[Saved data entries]
★ ★ ★ ★ ★
/-! ## Decoding: bytes written out from 30_encoding R46, R56 -/

theorem test_decode_feedNoise : decode ex2 (.feed .seeking 0) [0x7F#8] = .ok (.feedNoise 0x7F#8) := by rfl
theorem test_decode_feedStart : decode ex2 (.feed .seeking 0) [0x7E#8] = .ok .feedStart := by rfl
theorem test_decode_feedData : decode ex2 (.feed .accumulating 6) [0x7E#8] = .ok (.feedData 0x7E#8) := by rfl
theorem test_decode_feedEnd : decode ex2 (.feed .accumulating 7) [0x7E#8] = .ok (.feedEnd 0x7E#8) := by rfl
theorem test_decode_feed_full_buffer : decode ex2 (.feed .accumulating 8) [0x00#8] = .error .bufferFull := by rfl
theorem test_decode_feed_two_bytes : decode ex2 (.feed .seeking 0) [0x7E#8, 0x7E#8] = .error .notOneByte := by rfl
/-- X12 -/
theorem test_decode_configTc :
    decode ex2 .inbound [0x7E#8, 0x01#8, 0x05#8, 0x09#8, 0x0A#8, 0x09#8, 0x00#8, 0x5F#8] =
      .ok (.configTc ⟨0x05#8, 0x09#8, 0x0A#8, 0x09#8⟩ 0x00#8) := by rfl
/-- X13: a reserved byte of 01 -/
theorem test_decode_setPower :
    decode ex2 .inbound [0x7E#8, 0x02#8, 0x32#8, 0x00#8, 0x00#8, 0x00#8, 0x01#8, 0x4C#8] =
      .ok (.setPower ⟨0x32#8, 0x00#8, 0x00#8, 0x00#8⟩ 0x01#8) := by rfl
/-- E6 -/
theorem test_decode_enableAuto :
    decode ex2 .inbound [0x7E#8, 0x03#8, 0x00#8, 0x00#8, 0x00#8, 0x00#8, 0x00#8, 0x7E#8] =
      .ok (.enableAuto zeroPayload 0x00#8) := by rfl
/-- E7 -/
theorem test_decode_enableManual :
    decode ex2 .inbound [0x7E#8, 0x04#8, 0x00#8, 0x00#8, 0x00#8, 0x00#8, 0x00#8, 0x7D#8] =
      .ok (.enableManual zeroPayload 0x00#8) := by rfl
/-- E8 -/
theorem test_decode_shutdown :
    decode ex2 .inbound [0x7E#8, 0x05#8, 0x00#8, 0x00#8, 0x00#8, 0x00#8, 0x00#8, 0x7C#8] =
      .ok (.shutdown zeroPayload 0x00#8) := by rfl
/-- X7: an inbound ack code -/
theorem test_decode_unrecognized :
    decode ex2 .inbound [0x7E#8, 0x82#8, 0x32#8, 0x00#8, 0x00#8, 0x00#8, 0x00#8, 0xCD#8] =
      .ok (.unrecognized 0x82#8 ⟨0x32#8, 0x00#8, 0x00#8, 0x00#8⟩ 0x00#8) := by rfl
/-- DV13: the marker test; DV8: the checksum test -/
theorem test_decode_frameInvalid :
    decode ex2 .inbound [0xFE#8, 0x82#8, 0x32#8, 0x00#8, 0x00#8, 0x00#8, 0x00#8, 0x4D#8] =
      .ok (.frameInvalid (fr 0xFE 0x82 0x32 0x00 0x00 0x00 0x00 0x4D)) ∧
    decode ex2 .inbound [0x7E#8, 0x02#8, 0x32#8, 0x00#8, 0x00#8, 0x00#8, 0x00#8, 0x4C#8] =
      .ok (.frameInvalid (fr 0x7E 0x02 0x32 0x00 0x00 0x00 0x00 0x4C)) := by
  exact ⟨by rfl, by rfl⟩
theorem test_decode_seven_bytes :
    decode ex2 .inbound [0x7E#8, 0x02#8, 0x32#8, 0x00#8, 0x00#8, 0x00#8, 0x00#8] = .error .notOneFrame := by rfl
theorem test_decode_equal_codes :
    decode equalCodes .inbound [0x7E#8, 0x03#8, 0x00#8, 0x00#8, 0x00#8, 0x00#8, 0x00#8, 0x7E#8] =
      .error .codesNotDistinct := by rfl
/-- the ack of X12, on WRITE -/
theorem test_decode_ackConfigTc :
    decode ex2 .outbound [0x7E#8, 0x81#8, 0x00#8, 0x0A#8, 0x00#8, 0x00#8, 0x00#8, 0xF6#8] =
      .ok (.ackConfigTcFrame 0x0A#8) := by decide
/-- the ack of X9 -/
theorem test_decode_ackSetPower :
    decode ex2 .outbound [0x7E#8, 0x82#8, 0xFF#8, 0x00#8, 0x00#8, 0x00#8, 0x00#8, 0x00#8] =
      .ok (.ackSetPowerFrame 0xFF#8) := by decide
/-- the acks of X3, X4, X5 -/
theorem test_decode_ackAuto :
    decode ex2 .outbound [0x7E#8, 0x83#8, 0x00#8, 0x00#8, 0x00#8, 0x00#8, 0x00#8, 0xFE#8] = .ok .ackAutoFrame := by decide
theorem test_decode_ackManual :
    decode ex2 .outbound [0x7E#8, 0x84#8, 0x00#8, 0x00#8, 0x00#8, 0x00#8, 0x00#8, 0xFD#8] = .ok .ackManualFrame := by decide
theorem test_decode_ackShutdown :
    decode ex2 .outbound [0x7E#8, 0x85#8, 0x00#8, 0x00#8, 0x00#8, 0x00#8, 0x00#8, 0xFC#8] = .ok .ackShutdownFrame := by decide
/-- an ack with a non-zero reserved byte is none of the five (30_encoding R55) -/
theorem test_decode_written_noise :
    decode ex2 .outbound [0x7E#8, 0x85#8, 0x00#8, 0x00#8, 0x00#8, 0x00#8, 0x01#8, 0xFB#8] = .error .notAnAck := by decide
/-- the codec rows have no encoding (30_encoding R62) -/
theorem test_encode_codec_rows :
    encode ex2 (.checksum [0x01#8] 1) = none ∧ encode ex2 (.encode 0x02#8 zeroPayload) = none ∧
    encode ex2 (.decode (fr 0 0 0 0 0 0 0 0)) = none := by decide
/-- W of the W1 frame: offset 0 at bits 63:56 (00_scope R11) -/
theorem test_word_layout :
    frameWord (fr 0x7E 0x02 0x32 0x00 0x00 0x00 0x00 0x4D) = 0x7E0232000000004D ∧
    frameOfWord 0x7E0232000000004D = fr 0x7E 0x02 0x32 0x00 0x00 0x00 0x00 0x4D := by decide

/-! ## The FEED rows (95_test_vectors 2.4) -/

/-- A2 -/
theorem test_feedNoise_A2 :
    shown (step (at_ .seeking [] [0x7D#8])) = some ⟨.seeking, 0, [], [], [.noiseDiscarded]⟩ := by decide
/-- A4 -/
theorem test_feedStart_A4 :
    shown (step (at_ .seeking [] [0x7E#8])) = some ⟨.accumulating, 1, [0x7E#8], [], [.frameStarted]⟩ := by decide
/-- A5: a marker inside a frame is data -/
theorem test_feedData_A5 :
    shown (step (at_ .accumulating [0x7E#8] [0x7E#8])) =
      some ⟨.accumulating, 2, [0x7E#8, 0x7E#8], [], [.byteAccumulated]⟩ := by decide
/-- A6: the seventh byte -/
theorem test_feedData_A6 :
    shown (step (at_ .accumulating [0x7E#8, 0x02#8, 0x32#8, 0x00#8, 0x00#8, 0x00#8] [0x00#8])) =
      some ⟨.accumulating, 7, [0x7E#8, 0x02#8, 0x32#8, 0x00#8, 0x00#8, 0x00#8, 0x00#8], [], [.byteAccumulated]⟩ := by decide
/-- A7 -/
theorem test_feedEnd_A7 :
    shown (step (at_ .accumulating [0x7E#8, 0x02#8, 0x32#8, 0x00#8, 0x00#8, 0x00#8, 0x00#8] [0x4D#8])) =
      some ⟨.seeking, 0, [], [.setPower 0x32#8, .write (fr 0x7E 0x82 0x32 0x00 0x00 0x00 0x00 0xCD)],
        [.dispatchedSetPower]⟩ := by decide
/-- A10: a marker as a bad checksum byte does not start a frame -/
theorem test_feedEnd_A10 :
    shown (step (at_ .accumulating [0x7E#8, 0x02#8, 0x32#8, 0x00#8, 0x00#8, 0x00#8, 0x00#8] [0x7E#8])) =
      some ⟨.seeking, 0, [], [], [.frameInvalid]⟩ := by decide

/-! ## The frame rows (95_test_vectors 2.5) -/

/-- X11 under EX, X12 under EX2 -/
theorem test_configTc_X11_X12 :
    shown (exec (.configTc ⟨0x05#8, 0x09#8, 0x09#8, 0x09#8⟩ 0x00#8) State.reset) =
      some ⟨.seeking, 0, [], [.setTc 0x05#8, .write (fr 0x7E 0x81 0x05 0x00 0x00 0x00 0x00 0xFB)],
        [.dispatchedConfigTc]⟩ ∧
    shown (exec (.configTc ⟨0x05#8, 0x09#8, 0x0A#8, 0x09#8⟩ 0x00#8) (State.resetWith ex2)) =
      some ⟨.seeking, 0, [], [.setTc 0x0A#8, .write (fr 0x7E 0x81 0x00 0x0A 0x00 0x00 0x00 0xF6)],
        [.dispatchedConfigTc]⟩ := by decide
/-- X9, X14 -/
theorem test_setPower_X9_X14 :
    shown (exec (.setPower ⟨0xFF#8, 0x00#8, 0x00#8, 0x00#8⟩ 0x00#8) State.reset) =
      some ⟨.seeking, 0, [], [.setPower 0xFF#8, .write (fr 0x7E 0x82 0xFF 0x00 0x00 0x00 0x00 0x00)],
        [.dispatchedSetPower]⟩ ∧
    shown (exec (.setPower ⟨0x32#8, 0xAA#8, 0xBB#8, 0xCC#8⟩ 0x00#8) State.reset) =
      some ⟨.seeking, 0, [], [.setPower 0x32#8, .write (fr 0x7E 0x82 0x32 0x00 0x00 0x00 0x00 0xCD)],
        [.dispatchedSetPower]⟩ := by decide
/-- X3 -/
theorem test_enableAuto_X3 :
    shown (exec (.enableAuto zeroPayload 0x00#8) State.reset) =
      some ⟨.seeking, 0, [], [.write (fr 0x7E 0x83 0x00 0x00 0x00 0x00 0x00 0xFE)], [.dispatchedAuto]⟩ := by decide
/-- X4 -/
theorem test_enableManual_X4 :
    shown (exec (.enableManual zeroPayload 0x00#8) State.reset) =
      some ⟨.seeking, 0, [], [.write (fr 0x7E 0x84 0x00 0x00 0x00 0x00 0x00 0xFD)], [.dispatchedManual]⟩ := by decide
/-- X5 -/
theorem test_shutdown_X5 :
    shown (exec (.shutdown zeroPayload 0x00#8) State.reset) =
      some ⟨.seeking, 0, [], [.write (fr 0x7E 0x85 0x00 0x00 0x00 0x00 0x00 0xFC)], [.dispatchedShutdown]⟩ := by decide
/-- X6 -/
theorem test_unrecognized_X6 :
    shown (exec (.unrecognized 0x10#8 zeroPayload 0x00#8) State.reset) =
      some ⟨.seeking, 0, [], [], [.unrecognized]⟩ := by decide
/-- DV15 -/
theorem test_frameInvalid_DV15 :
    shown (exec (.frameInvalid (fr 0x7E 0x00 0x00 0x00 0x00 0x00 0x00 0x00)) State.reset) =
      some ⟨.seeking, 0, [], [], [.frameInvalid]⟩ := by decide
/-- 95_test_vectors 2.2, the ack frames under EX -/
theorem test_ack_rows :
    shown (exec (.ackConfigTcFrame 0x7E#8) State.reset) =
      some ⟨.seeking, 0, [], [.write (fr 0x7E 0x81 0x7E 0x00 0x00 0x00 0x00 0x82)], []⟩ ∧
    shown (exec (.ackSetPowerFrame 0x00#8) State.reset) =
      some ⟨.seeking, 0, [], [.write (fr 0x7E 0x82 0x00 0x00 0x00 0x00 0x00 0xFF)], []⟩ ∧
    shown (exec .ackAutoFrame State.reset) =
      some ⟨.seeking, 0, [], [.write (fr 0x7E 0x83 0x00 0x00 0x00 0x00 0x00 0xFE)], []⟩ ∧
    shown (exec .ackManualFrame State.reset) =
      some ⟨.seeking, 0, [], [.write (fr 0x7E 0x84 0x00 0x00 0x00 0x00 0x00 0xFD)], []⟩ ∧
    shown (exec .ackShutdownFrame State.reset) =
      some ⟨.seeking, 0, [], [.write (fr 0x7E 0x85 0x00 0x00 0x00 0x00 0x00 0xFC)], []⟩ := by decide

/-! ## The codec (95_test_vectors 2.1 to 2.3) -/

/-- K8: seven times FF wraps -/
theorem test_checksum_K8 :
    (nextOf (exec (.checksum [0xFF#8, 0xFF#8, 0xFF#8, 0xFF#8, 0xFF#8, 0xFF#8, 0xFF#8] 7) State.reset)).map (·.codecResult) =
      some (some (.byte 0x06#8)) := by decide
/-- K6: only the first n bytes count; K1: the seed -/
theorem test_checksum_K6_K1 :
    checksum [0x01#8, 0x02#8, 0x03#8] 2 = 0xFC#8 ∧ checksum [] 0 = 0xFF#8 := by decide
/-- E2, E3 -/
theorem test_encode_E2_E3 :
    encodeFrame 0x7E#8 ⟨0x7E#8, 0x7E#8, 0x7E#8, 0x7E#8⟩ = fr 0x7E 0x7E 0x7E 0x7E 0x7E 0x7E 0x00 0x0B ∧
    (nextOf (exec (.encode 0xFF#8 ⟨0xFF#8, 0xFF#8, 0xFF#8, 0xFF#8⟩) State.reset)).map (·.codecResult) =
      some (some (.frame (fr 0x7E 0xFF 0xFF 0xFF 0xFF 0xFF 0x00 0x86))) := by decide
/-- DV2: the reserved byte is not checked -/
theorem test_decode_DV2 :
    (nextOf (exec (.decode (fr 0x7E 0x02 0x32 0x00 0x00 0x00 0x01 0x4C)) State.reset)).map (·.codecResult) =
      some (some (.decoded (.ok ⟨0x02#8, ⟨0x32#8, 0x00#8, 0x00#8, 0x00#8⟩, 0x01#8, 0x4C#8⟩))) := by decide
/-- DV9, DV10, DV11: missed two-bit errors; DV12: two bits in one byte -/
theorem test_decode_DV9_to_DV12 :
    decodeFrame (fr 0x7E 0x02 0x33 0x00 0x00 0x00 0x00 0x4C) ≠ .frameInvalid ∧
    decodeFrame (fr 0x7E 0x02 0xB2 0x80 0x00 0x00 0x00 0x4D) ≠ .frameInvalid ∧
    decodeFrame (fr 0x7E 0x02 0x30 0x02 0x00 0x00 0x00 0x4D) ≠ .frameInvalid ∧
    decodeFrame (fr 0x7E 0x02 0x02 0x00 0x00 0x00 0x00 0x4D) = .frameInvalid := by decide

/-! ## Notation (30_encoding R60, R61) -/

/-- P1's SEND -/
theorem test_stimulus_send :
    stimulusBytes Config.tieOff (.send (.param .cmdSetPower) ⟨0x32#8, 0x00#8, 0x00#8, 0x00#8⟩) =
      [0x7E#8, 0x02#8, 0x32#8, 0x00#8, 0x00#8, 0x00#8, 0x00#8, 0x4D#8] := by decide
theorem test_hexByte : hexByte 0x7E#8 = ['7', 'E'] ∧ hexByte 0x0B#8 = ['0', 'B'] := by decide
theorem test_eventText :
    eventText (.setTc 0x03#8) = "SETTC 0x03".toList ∧
    eventText (.write (fr 0x7E 0x82 0x32 0x00 0x00 0x00 0x00 0xCD)) = "WRITE 7E 82 32 00 00 00 00 CD".toList := by decide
★ ★ ★ ★ ★
Task item: Please copy each line of the entries in which the word "codecResult" shows up.

Exercise result:
    (nextOf (exec (.checksum [0xFF#8, 0xFF#8, 0xFF#8, 0xFF#8, 0xFF#8, 0xFF#8, 0xFF#8] 7) State.reset)).map (·.codecResult) =
    (nextOf (exec (.encode 0xFF#8 ⟨0xFF#8, 0xFF#8, 0xFF#8, 0xFF#8⟩) State.reset)).map (·.codecResult) =
    (nextOf (exec (.decode (fr 0x7E 0x02 0x32 0x00 0x00 0x00 0x01 0x4C)) State.reset)).map (·.codecResult) =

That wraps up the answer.